- WORK TO BE COMPLETED -
The lines of the records that include "trans" should all be copied.

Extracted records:
>>
theorem toNat_digestSdbm_32 (m : List Byte) : (digestSdbm_32 m).toNat = sdbmUnreduced m % 2 ^ 32 := by
  simp only [digestSdbm_32, stepSdbm_32_eq]
  exact congrArg BitVec.toNat (foldl_addW_mulW_ofNat 32 65599 0 m)

theorem toNat_digestSdbm_64 (m : List Byte) : (digestSdbm_64 m).toNat = sdbmUnreduced m % 2 ^ 64 := by
  simp only [digestSdbm_64, stepSdbm_64_eq]
  exact congrArg BitVec.toNat (foldl_addW_mulW_ofNat 64 65599 0 m)

/-! ### The unreduced fold -/

/-- R162: with `init` 0 only the weighted sum of the bytes is left. -/
theorem sdbmUnreduced_eq (m : List Byte) : sdbmUnreduced m = weightedSum 65599 m := by
  rw [sdbmUnreduced, foldl_mul_add_eq, Nat.zero_mul, Nat.zero_add]

/-- R160, R161: the bytes after the first sum to less than one more unit of the first byte's weight. -/
theorem sdbmUnreduced_lt {m : List Byte} {n : Nat} (hlen : m.length ≤ n + 1) :
    sdbmUnreduced m < 256 * 65599 ^ n := by
  rw [sdbmUnreduced_eq]
  cases m with
  | nil => exact Nat.mul_pos (by decide) (Nat.pow_pos (by decide))
  | cons b m =>
    have hb : b.toNat ≤ 255 := Nat.le_of_lt_succ b.isLt
    have hsum : weightedSum 65599 m < 1 * 65599 ^ m.length := weightedSum_lt (by decide) (by decide) m
    calc weightedSum 65599 (b :: m)
      _ < 255 * 65599 ^ m.length + 1 * 65599 ^ m.length :=
        Nat.add_lt_add_of_le_of_lt (Nat.mul_le_mul_right _ hb) hsum
      _ = 256 * 65599 ^ m.length := (Nat.add_mul 255 1 _).symm
      _ ≤ 256 * 65599 ^ n :=
        Nat.mul_le_mul_left _ (Nat.pow_le_pow_right (by decide) (Nat.le_of_succ_le_succ hlen))

/-! ### Messages of zeros and of one byte -/

/-- A fold over copies of one byte stays where that byte's step stays. -/
theorem foldl_replicate_of_fixed {α β : Type} {f : β → α → β} {b : β} {a : α} (hfixed : f b a = b) (n : Nat) :
    (List.replicate n a).foldl f b = b := by
  induction n with
  | zero => rfl
  | succ n ih => rw [List.replicate_succ, List.foldl_cons, hfixed, ih]

theorem digestSdbm_32_zeros (n : Nat) : digestSdbm_32 (List.replicate n 0) = 0 :=
  foldl_replicate_of_fixed (by decide) n

theorem digestSdbm_64_zeros (n : Nat) : digestSdbm_64 (List.replicate n 0) = 0 :=
  foldl_replicate_of_fixed (by decide) n

/-- R160: the first step multiplies `init` 0. -/
theorem digestSdbm_32_singleton (b : Byte) : digestSdbm_32 [b] = zextByte32 b := by
  have hzero : mulW (0 : Word32) 65599 = 0 := by decide
  calc stepSdbm_32 0 (zextByte32 b)
    _ = addW 0 (zextByte32 b) := by rw [stepSdbm_32_eq, hzero]
    _ = zextByte32 b := BitVec.zero_add _

/-! ### Obligations -/

/-- Settles O20: each shift is a multiplication, the two and the subtraction make the factor 65599, and the unreduced
fold is the weighted sum. -/
theorem sdbmMultiplicationForm : Obligations.SdbmMultiplicationForm := by
  unfold Obligations.SdbmMultiplicationForm
  refine ⟨fun acc => ⟨shlW_eq_mulW acc 6, shlW_eq_mulW acc 16⟩, fun acc => ⟨shlW_eq_mulW acc 6, shlW_eq_mulW acc 16⟩,
    by decide, stepSdbm_32_eq, stepSdbm_64_eq, fun m => ?_⟩
  rw [toNat_digestSdbm_32, toNat_digestSdbm_64, sdbmUnreduced_eq]
  exact ⟨rfl, rfl⟩

/-- Settles O13: the contract of every operation, with its number, word, `init` and `step` evaluated; the bound on the
unreduced fold at 2 bytes, and three bytes 255 that pass it; the values by evaluation. -/
theorem hashSdbm_32Rule : Obligations.HashSdbm_32Rule := by
  unfold Obligations.HashSdbm_32Rule
  refine ⟨operationContract .hash_sdbm_32, rfl, by decide, digestSdbm_32_zeros, digestSdbm_32_singleton, by decide,
    by decide, ?noWrap, ⟨[255, 255, 255], by decide⟩, by decide, by decide⟩
  case noWrap =>
    intro m hlen
    have hlt : sdbmUnreduced m < 2 ^ 32 := (sdbmUnreduced_lt hlen).trans (by decide)
    rw [toNat_digestSdbm_32, Nat.mod_eq_of_lt hlt]

/-- Settles O14: as O13, with the bounds at 4 and 5 bytes and the truncation law of SDBM. -/
theorem hashSdbm_64Rule : Obligations.HashSdbm_64Rule := by
  unfold Obligations.HashSdbm_64Rule
  refine ⟨operationContract .hash_sdbm_64, rfl, digestSdbm_64_zeros, by decide, ?noWrap,
    ⟨[255, 255, 255, 255, 255], by decide⟩, fun m => (digestSdbm_32_eq_trunc32 m).symm, by decide⟩
  case noWrap =>
    intro m hlen
    have hlt : sdbmUnreduced m < 2 ^ 64 := (sdbmUnreduced_lt hlen).trans (by decide)
    rw [toNat_digestSdbm_64, Nat.mod_eq_of_lt hlt]

end Sys2Proof.Proofs
end

section
/-!
PROOF. Errors and idleness: an error is precise (R174), the block takes commands after it as before (R178), and an
idle `Instance` keeps its registers until a register write or a reset (R185).
-/

namespace Sys2Proof.Proofs

open Sys2Proof Sys2Proof.Machine

/-! ### The three answers to a write of `CMD` -/

/-- R91: a legal command written to a ready `Instance` on an absent or invalid reference. -/
theorem regWrite_refuse {s : State} {v : Word} {i : Instr} (hready : s.ready) (hop : decode v = .operation i)
    (hinvalid : ¬ validReference s.cfg.aw s.inst.src s.inst.len) :
    regWrite 2 v s = .next (s.setInst { s.inst with status := 0x16 }) :=
  (writeCmd_operation hop s).trans (exec_refuse hready hinvalid)

/-- R90: an illegal command written to a ready `Instance`. -/
theorem regWrite_illegal {s : State} {v : Word} (hready : s.ready) (hillegal : ∀ i, decode v ≠ .operation i) :
    regWrite 2 v s = .next (s.setInst { s.inst with status := 0x26 }) := by
  obtain ⟨-, -, -, hraises⟩ := reservedCommandWordsAreIllegal
  exact hraises v s hready hillegal

/-- R174: a write of `CMD` to a ready `Instance` is accepted, with `STATUS` 0x01, or changes `STATUS` alone. -/
theorem regWrite_cmd_accepts_or_errs {s : State} (hready : s.ready) (v : Word) :
    (∃ x : Instance, x.status = 0x01 ∧ regWrite 2 v s = .next (s.setInst x)) ∨
    (∃ w : Word, regWrite 2 v s = .next (s.setInst { s.inst with status := w })) := by
  by_cases hop : ∃ i, decode v = .operation i
  · obtain ⟨i, hop⟩ := hop
    by_cases hvalid : validReference s.cfg.aw s.inst.src s.inst.len
    · exact .inl ⟨_, rfl, regWrite_accept hready hop hvalid⟩
    · exact .inr ⟨_, regWrite_refuse hready hop hvalid⟩
  · exact .inr ⟨_, regWrite_illegal hready (not_exists.mp hop)⟩

/-! ### Errors (R174, R178) -/

/-- R93 to R95: of the steps of a running command only the one at a `fault` answer sets `ERR`. -/
theorem RunningStep.status_of_err {c : Config} {m : Memory} {i : Instr} {e e' : Instance}
    (h : RunningStep c m i e e') (hrunning : e.status = 0x01) (herr : statusErr e'.status = true) :
    e'.status = 0x16 := by
  cases h with
  | byte => exact absurd ((congrArg statusErr hrunning).symm.trans herr) (by decide)
  | fault => exact status_raiseInvalidInput_recordRead hrunning _
  | completed =>
    exact absurd ((congrArg statusErr (status_completionStep_of_running hrunning)).symm.trans herr) (by decide)

/-- Settles O38: a refused write replaces `STATUS` alone; an engine step that sets `ERR` is the fault step. -/
theorem errorsArePrecise : Obligations.ErrorsArePrecise := by
  unfold Obligations.ErrorsArePrecise
  refine ⟨?command, ?engine⟩
  case command =>
    intro s t v hready hwrite herr
    have hactive : s.active < s.insts.length := hready.1
    rcases regWrite_cmd_accepts_or_errs hready v with ⟨x, hx, hnext⟩ | ⟨w, hnext⟩ <;>
      obtain rfl := Host.Outcome.next.inj (hnext.symm.trans hwrite)
    · rw [State.inst_setInst s hactive, hx] at herr
      exact absurd herr (by decide)
    · rw [State.inst_setInst s hactive]
  case engine =>
    intro s t hinv hb hstep herr
    obtain ⟨hrunning, i, -, -, hrule⟩ := engineStep_running hinv hb hstep
    have hstatus := hrule.status_of_err hrunning herr
    obtain ⟨-, hfault⟩ := hrule.fault_of_status hrunning hstatus
    obtain ⟨-, -, hreadsOfFault, -, -⟩ := readsOfACommand
    obtain ⟨⟨m, hlength, -, hreads⟩, hnoMore⟩ := hreadsOfFault s t hinv hb hstep hstatus
    refine ⟨?_, ?_, ?_, ⟨m, hlength, hreads⟩, hnoMore⟩ <;> rw [hfault] <;> rfl

/-- R26, R178: both error words are legal ones with `BUSY` clear, so the next command is handled. -/
theorem ready_of_error {s : State} (hactive : s.active < s.insts.length)
    (herror : s.inst.status = 0x16 ∨ s.inst.status = 0x26) : s.ready := by
  refine ⟨hactive, ?_, ?_⟩
  · rcases herror with h | h <;> rw [h] <;> decide
  · rcases herror with h | h <;> rw [Instance.busy, h] <;> decide

/-- R200: a reset clears `STATUS` of the active `Instance`. -/
theorem status_resetEvent {s : State} (hactive : s.active < s.insts.length) : (resetEvent s).inst.status = 0 := by
  have hactive' : (resetEvent s).active < (resetEvent s).insts.length := by simpa [resetEvent] using hactive
  obtain ⟨e, -, hreset⟩ := resetInstances_getElem? (List.getElem?_eq_getElem hactive')
  rw [State.inst_eq_getElem _ hactive', hreset, resetInstance_status]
<<
- OUTPUT OF THE EXERCISE -
    have hlt : sdbmUnreduced m < 2 ^ 32 := (sdbmUnreduced_lt hlen).trans (by decide)
    have hlt : sdbmUnreduced m < 2 ^ 64 := (sdbmUnreduced_lt hlen).trans (by decide)
  (writeCmd_operation hop s).trans (exec_refuse hready hinvalid)
  | byte => exact absurd ((congrArg statusErr hrunning).symm.trans herr) (by decide)
    exact absurd ((congrArg statusErr (status_completionStep_of_running hrunning)).symm.trans herr) (by decide)
      obtain rfl := Host.Outcome.next.inj (hnext.symm.trans hwrite)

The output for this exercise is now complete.